Conference Attendance and other volume data
The AI index measures the number of attendees at a representative sample of AI conferences. The data is split into large conferences (over 1000 attendees in 2016) and small conferences (under 1000 attendees in 2016). The attendance numbers show that research focus has shifted from symbolic reasoning to machine learning and deep learning. The number of active US startups have increased over 14 times since 2000. The rise of AI companies has boosted the investment into this space, which resulted into a 6 times increase in funding since 2000. There is a sudden rise in interest in AI is also reflected in the number of jobs that AI has given rise to.
The team at AI Index studied data from two platforms: Indeed.com and Monster.com. The studies have shown that there is a 4.5 times increase in AI jobs since 2013. The fastest rise has been in the field of machine learning followed by deep learning and natural language processing.
The AI Index team has also studied activity on GitHub. The activity in AI software can be studied by the number of times the TensorFlow and Scikit-Learn software packages have been starred on GitHub. TensorFlow and Scikit-Learn are two of the most popular software packages for deep learning and machine learning.
The technical performance parameter measures improvement in various tasks.
The performance of AI systems on the object detection task in the Large Scale Visual Recognition Challenge (LSVRC) Competition. Error rates for image labelling have fallen 2.5% from 28.5% to below 2.5% since 2010.
Visual Question Answering
The performance of AI systems on a task to give open-ended answers to questions about images. As apparent from the graph, AI systems are still far behind human potential in visual question answering.
The AI Index studied the performance of AI systems on a task to translate news between English and German.
The performance of AI systems on a task to recognise speech from phone call audio.
Given the above data points, we can extract additional insights. The team at AI Index used above data points to spur the development of refined and wholly original metrics.
Academic Industry Dynamics
The AI Index looked at AI paper publishing, combined enrollment in introductory AI and ML courses at Stanford, investments made into the sector and other AI related activities.

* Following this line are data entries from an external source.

-- ==== Sys2Proof/Machine/TileOps.lean ====
section
/-!
DEFINITION. Machine/TileOps.lean: reading a tile, and the changes of a tile: made a symbol or a REPEAT, promoted, written
whole or in part (spec/03_tiles.md R54 to R66, spec/04_press.md R72, R73, R80 to R86, spec/14_ordering_and_sync.md R329).
-/
namespace Sys2Proof.Machine

/-! ## Reading -/

/-- The direction of a port in the torus, by its group of eight: +X, −X, +Y, −Y, +Z, −Z (R18). That ports 8g to 8g + 7 form
group g, in this order, is the model's choice (log 60). -/
def portGroup (n : Nat) : Nat := n / 8

/-- The coordinate on an axis: 0 x, 1 y, 2 z. -/
def onAxis (axis : Nat) (p : Nat × Nat × Nat) : Nat :=
  match axis with
  | 0 => p.1 | 1 => p.2.1 | _ => p.2.2

/-- The last offset of a launch's box on an axis: XM1, YM1 or ZM1 (R89). -/
def Launch.boxLast (l : Launch) (axis : Nat) : Nat := bits (l.words.getD 2 0) (48 - 4 * axis) 4

/-- The offset of a package from the origin of a launch's box on an axis of the torus (R89, R101). -/
def Launch.offset (l : Launch) (torus place : Nat × Nat × Nat) (axis : Nat) : Nat :=
  let n := onAxis axis torus
  (onAxis axis place + n - bits (l.words.getD 2 0) (60 - 4 * axis) 4 % n) % n

/-- Whether a package is one of a launch's grant (R101). -/
def Launch.inBox (l : Launch) (torus place : Nat × Nat × Nat) : Bool :=
  [0, 1, 2].all (fun axis => decide (l.offset torus place axis ≤ l.boxLast axis))

/-- The direction group in which a route of a grant goes on an axis, if it does (R101): inside the box; where the box spans the
whole ring, the shorter way, and + on equal lengths. -/
def Launch.direction (l : Launch) (torus src dst : Nat × Nat × Nat) (axis : Nat) : Option Nat :=
  let n := onAxis axis torus
  let x := l.offset torus src axis
  let y := l.offset torus dst axis
  let plus := if n ≤ l.boxLast axis + 1 then decide (2 * ((y + n - x) % n) ≤ n) else decide (x < y)
  if x = y then none else some (2 * axis + if plus then 0 else 1)

/-- The direction group in which a route of a grant leaves its first package: x, then y, then z; none where it goes nowhere
(R101). -/
def Launch.firstGroup (l : Launch) (torus src dst : Nat × Nat × Nat) : Option Nat :=
  [0, 1, 2].findSome? (l.direction torus src dst)

/-- Whether a link of a direction group is up. -/
def State.groupUp (s : State) (g : Nat) : Bool :=
  (List.range 48).any (fun n => portGroup n == g && s.fabric.ports[n]?.any (·.up))

/-- Whether a grant has a route from this package to another (R101, R102): none leads to this package itself. -/
def Launch.routesTo (l : Launch) (s : State) (dst : Nat × Nat × Nat) : Bool :=
  dst != s.coords && l.inBox s.torus s.coords && l.inBox s.torus dst

/-- Whether a grant's route to a package starts on a link that is up (R101, R393): on a port of the group in which the route
leaves this package, if it does. -/
def State.routeUp (s : State) (dst : Nat × Nat × Nat) (l : Launch) : Bool :=
  match l.firstGroup s.torus s.coords dst with
  | none => true
  | some g => s.groupUp g

/-- A PEER backing is reached through an import, on the routes of a grant that holds the owner's table (R391): without them
the transfer ends REVOKED (log 47); with no link up on the route of any such grant it ends CORRUPT (R393). -/
def peerOk (s : State) (t : Tte) : Res Unit :=
  if t.tier ≠ 5 then .ok ()
  else
    match s.fabric.imports.find? (fun i => i.1.toNat == t.loc / 2 ^ 24) with
    | none => .error (.post 6)
    | some i =>
      let dst := Config.coordsOf i.2
      let grants := s.launches.filter (fun l => l.multi && l.state.routed && l.owner == t.owner && l.routesTo s dst)
      (ensure (s.fabric.routes.any (fun r => r.1 == t.owner && r.2 != 0) && !grants.isEmpty) (.post 6)).bind fun _ =>
        ensure (grants.any (s.routeUp dst)) (.post 3)

/-- The accesses of a party to a home carry floors both ways (R338). -/
def Who.meets (w : Who) (home : Fin 4) (s : State) : State := s.exchange w.die home

/-- An access reaches the home of the entry at a key, in its table, unless the core reads its own copy (R50, R338). -/
def Who.meetsEntry (w : Who) (k : Nat) (s : State) : State :=
  match homeOfKey k with
  | some d => if (s.entryCopy k).isSome then s else w.meets d s
  | none => s

/-- The home of the bytes that a read of an entry finds, in a Vat, package memory or far memory: of its own backing, or of a
REPEAT's target's (R56). A symbol has no bytes. -/
def bytesHome (s : State) (w : Who) (k : Nat) (t : Tte) : Option (Fin 4) :=
  let own := fun (r : Tte) => if r.kind = 0 then (memTier r.tier).bind (fun tier => homeOfKey (blockKey tier r.loc)) else none
  if t.kind = 5 then
    match repeatTarget s w.ctx (if k / 2 ^ 64 = 1 then 2 ^ 32 else 0) t with
    | .ok (_, _, r) => own r
    | .error _ => none
  else own t

/-- The accesses of a read go to the homes of the tile's entry and of its bytes (R338). -/
def Who.meetsTile (w : Who) (k : Nat) (t : Tte) (s : State) : State :=
  let s := w.meetsEntry k s
  match bytesHome s w k t with
  | some d => w.meets d s
  | none => s

/-- A read of a tile is checked and recorded (R310), and waits while AONVER is odd (R329). -/
def noteRead (w : Who) (k : Nat) (t : Tte) (s : State) : Res State :=
  if t.aon && t.get 0 11 16 % 2 == 1 then .error (.stall .engineQueue)
  else (checkAccess k (s.tte k) w.party false none s).map fun s => recordAccess k w.party false none s

/-- The version that a read of a tile returns, with the read checked and recorded (R310, R329, R343). -/
def chooseVersion (w : Who) (k : Nat) (t : Tte) (s : State) : Res (Tte × State) :=
  if t.aon && t.get 0 11 16 % 2 == 1 then .error (.stall .engineQueue)
  else (versionFor w k t s).bind fun (t', s) => (noteRead w k t s).map fun s => (t', s)

/-- A read of a tile by `w`: the version that it returns; it is checked and recorded (R310), and waits while AONVER is
odd (R329). Where it goes to another die, floors go both ways (R338). -/
def readTile (w : Who) (k : Nat) (t : Tte) (s : State) : Res (Tte × State) :=
  (chooseVersion w k t s).map fun (t', s) => (t', w.meetsTile k t' s)

/-- A read of a tile whose version an earlier part of the same command has chosen (R237). -/
def readChosen (w : Who) (k : Nat) (t : Tte) (s : State) : Res State := (noteRead w k t s).map (w.meetsTile k t)

/-- A write of a tile by `w` is checked and recorded (R310); it waits while the home holds it (R329). A GLOBAL tile's home is
met, and floors go both ways (R338). -/
def writeTile (w : Who) (k : Nat) (s : State) : Res State :=
  (freeOfHold w k s).bind fun s =>
    (checkAccess k (s.tte k) w.party true none s).map fun s =>
      let s := w.meetsEntry k (recordAccess k w.party true none s)
      if (memTier (s.tte k).tier).isSome then w.meets (homeDie k (s.tte k)) s else s

/-- The entry whose backing holds a tile's bytes: its own, or a REPEAT's target (R56). -/
def backingEntry (s : State) (c : TCtx) (idx : Nat) (t : Tte) : Res (Nat × Tte) :=
  if t.kind = 5 then (repeatTarget s c idx t).map fun (x, _, r) => (x, r) else .ok (idx, t)

/-- The element values of a tile (R235). -/
def valuesOf (s : State) (c : TCtx) (idx : Nat) (t : Tte) : Res TileVals :=
  if isSymbol t.kind then .ok t.symbolVals
  else (backingEntry s c idx t).bind fun (x, r) => (peerOk s r).bind fun _ => storedVals s c x r

/-! ## Rennet (R60) -/

/-- A symbol: its kind and operands A, B and C (R55). -/
structure Symbol where
  kind : Nat
  a : Nat
  b : Nat
  c : Nat
  deriving DecidableEq, Repr

/-- A w-bit value sign-extended to 32 bits. -/
def signExt32 (w x : Nat) : Nat := intMod 32 (toSInt w x)

/-- The integer formats in which Rennet finds a RAMP. -/
def rampFmt : Fmt → Bool
  | .i8 | .i16 | .i32 | .n8 | .n16 | .n32 => true
  | _ => false

/-- The RAMP that the values of a tile are, if any. -/
def rennetRamp (t : Tte) (vals : List Nat) : Option Symbol :=
  let w := fmtWidth t.fmt
  let at_ := elemAt vals t.cols
  let v0 := at_ 0 0
  let dr := if t.rows = 1 then 0 else intMod w ((at_ 1 0 : Int) - v0)
  let dc := if t.cols = 1 then 0 else intMod w ((at_ 0 1 : Int) - v0)
  let fits := (List.range t.rows).all (fun i => (List.range t.cols).all (fun j =>
    at_ i j == (v0 + i * dr + j * dc) % 2 ^ w))
  if rampFmt t.fmt && fits then some ⟨3, signExt32 w v0, signExt32 w dr, signExt32 w dc⟩ else none

/-- The symbol that the values of a tile are in disguise (R60). -/
def rennet (t : Tte) (v : TileVals) : Option Symbol :=
  let v0 := v.vals.getD 0 0
  if v.vals.all (· == 0) && !(t.fmt == .e2m1 && (t.usedScales v.scales).any (· == 0xFF)) then some ⟨1, 0, 0, 0⟩
  else if t.fmt = .e2m1 then none
  else if v.vals.all (· == v0) then some ⟨2, v0, 0, 0⟩
  else rennetRamp t v.vals

/-! ## Entries -/

/-- Change the REFCNT of the entry at a key (R66). -/
def State.addRef (s : State) (k : Nat) (n : Nat) : State :=
  s.setTte k ((s.tte k).put 2 0 16 ((s.tte k).refcnt + n))

/-- The target of a REPEAT loses one reference. -/
def unref (c : TCtx) (idx : Nat) (t : Tte) (s : State) : Res State :=
  if t.kind = 5 then (repeatTarget s c idx t).map fun (_, kx, _) => s.addRef kx maxRef else .ok s

/-- What the old content of a tile gives up when the tile becomes a symbol or a REPEAT (R61, R65). -/
def detach (c : TCtx) (idx : Nat) (t : Tte) (s : State) : Res State :=
  if t.kind = 0 then (if t.pooled then returnBlock c idx t t.loc s else .ok s) else unref c idx t s

/-- An entry with a kind and symbol operands: its backing is gone if it is pooled (R61). -/
def Tte.withSymbol (t : Tte) (x : Symbol) : Tte :=
  let t := ((t.put 0 61 3 x.kind).put 2 0 64 (x.a * 2 ^ 32 + x.b % 2 ^ 32)).put 4 32 32 x.c
  if t.pooled then t.put 1 24 40 noLoc else t

/-- The tile at a key is made a symbol (R65); its summary is exact (R54). -/
def makeSymbol (c : TCtx) (idx k : Nat) (x : Symbol) (s : State) : Res State :=
  (detach c idx (s.tte k) s).map fun s =>
    let t := (s.tte k).withSymbol x
    s.setTte k (bumpAon (t.setSummary (t.summaryOf t.symbolVals)))

/-- The tile at a key is made a REPEAT of entry x of its table, which stands at key kx (R56, R65). -/
def makeRepeat (c : TCtx) (idx k x kx : Nat) (s : State) : Res State :=
  (detach c idx (s.tte k) s).map fun s =>
    let s := s.addRef kx 1
    let t := (s.tte k).withSymbol ⟨5, x, 0, 0⟩
    s.setTte k (bumpAon (t.setSummary (s.tte kx).summary))

/-- The PLEN fields of a tile: those given, and 63 beyond the last block (R73). -/
def Tte.setPlens (t : Tte) (ps : List Nat) : Tte :=
  (List.range 8).foldl (fun t b => t.put 2 (16 + 6 * b) 6 (ps.getD b 63)) t

/-- The PLEN fields beyond the last of n blocks are 63 (R73). -/
def Tte.endPlens (t : Tte) (n : Nat) : Tte := t.setPlens ((List.range n).map t.plen)

/-! ## Blocks (R72, R73, R80) -/

/-- Block b of an image. -/
def chunkOf (image : List Byte) (b : Nat) : List Byte := (image.drop (4096 * b)).take 4096

/-- The coded form of a block of bytes: PLEN and bytes (R80). -/
def encodeBlock (tab : PressTable) (bs : List Byte) : Nat × List Byte :=
  match pressEncode tab bs.length (numsOf 2 (bs.length / 2) bs) with
  | some (plen, ws) => (plen, bytesOf 4 ws)
  | none => (63, bs)

/-- The blocks of an image, coded. -/
def encodeImage (tab : PressTable) (image : List Byte) : List (Nat × List Byte) :=
  (List.range (blockCount image.length)).map (fun b => encodeBlock tab (chunkOf image b))

/-- The blocks of an image, RAW. -/
def rawImage (image : List Byte) : List (Nat × List Byte) :=
  (List.range (blockCount image.length)).map (fun b => (63, chunkOf image b))

/-- Write one block at its place, of len bytes; what stands beyond its coded form is not preserved: free bytes (R73; log
12). -/
def writeBlock (k len : Nat) (bs : List Byte) (s : State) : State :=
  let (rest, s) := s.freeBytes (len - bs.length)
  s.storeBytes k (bs ++ rest)

/-- Write the blocks of an image of p bytes. -/
def writeBlocks (k p : Nat) : Nat → List (Nat × List Byte) → State → State
  | _, [], s => s
  | b, x :: xs, s => writeBlocks k p (b + 1) xs (writeBlock (k + 4096 * b) (blockLen p b) x.2 s)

They looked at how these quantities grew together after normalising. The data shows that, initially, academic activity (publishing and enrollment) drove steady progress. Around 2010 investors started to take note and by 2013 became the drivers of the steep increase in total activity. Since then, academia has caught up with the exuberance of industry.
The AI Vibrancy Index
The AI Vibrancy Index aggregates the measurements from academia and industry (publishing, enrollment and VC investment). These measurements are then used to check the liveliness of the field of AI. To compute the AI Vibrancy Index, we average normalised publishing, enrollment and investment metrics over time.
AI Index hopes that the brief research sparks interest in how quantitative measures such as publishing records and others further analysed and creates discussion about what derived measures may be useful to track over time.
Towards Human Level Performance
The field of Artificial Intelligence was dreamt up by the pioneers to build machines that will be equally intelligent as humans. Hence it is natural to compare the capabilities of AI systems with that of humans. Both computers and humans are good at certain tasks. But the competence of AI systems becomes more difficult to assess when dealing with more general tasks like answering questions, playing games, and making medical diagnoses. It is very difficult for intelligent system to reach human levels of performances. This is because machine performance may degrade dramatically if the original task is modified even slightly.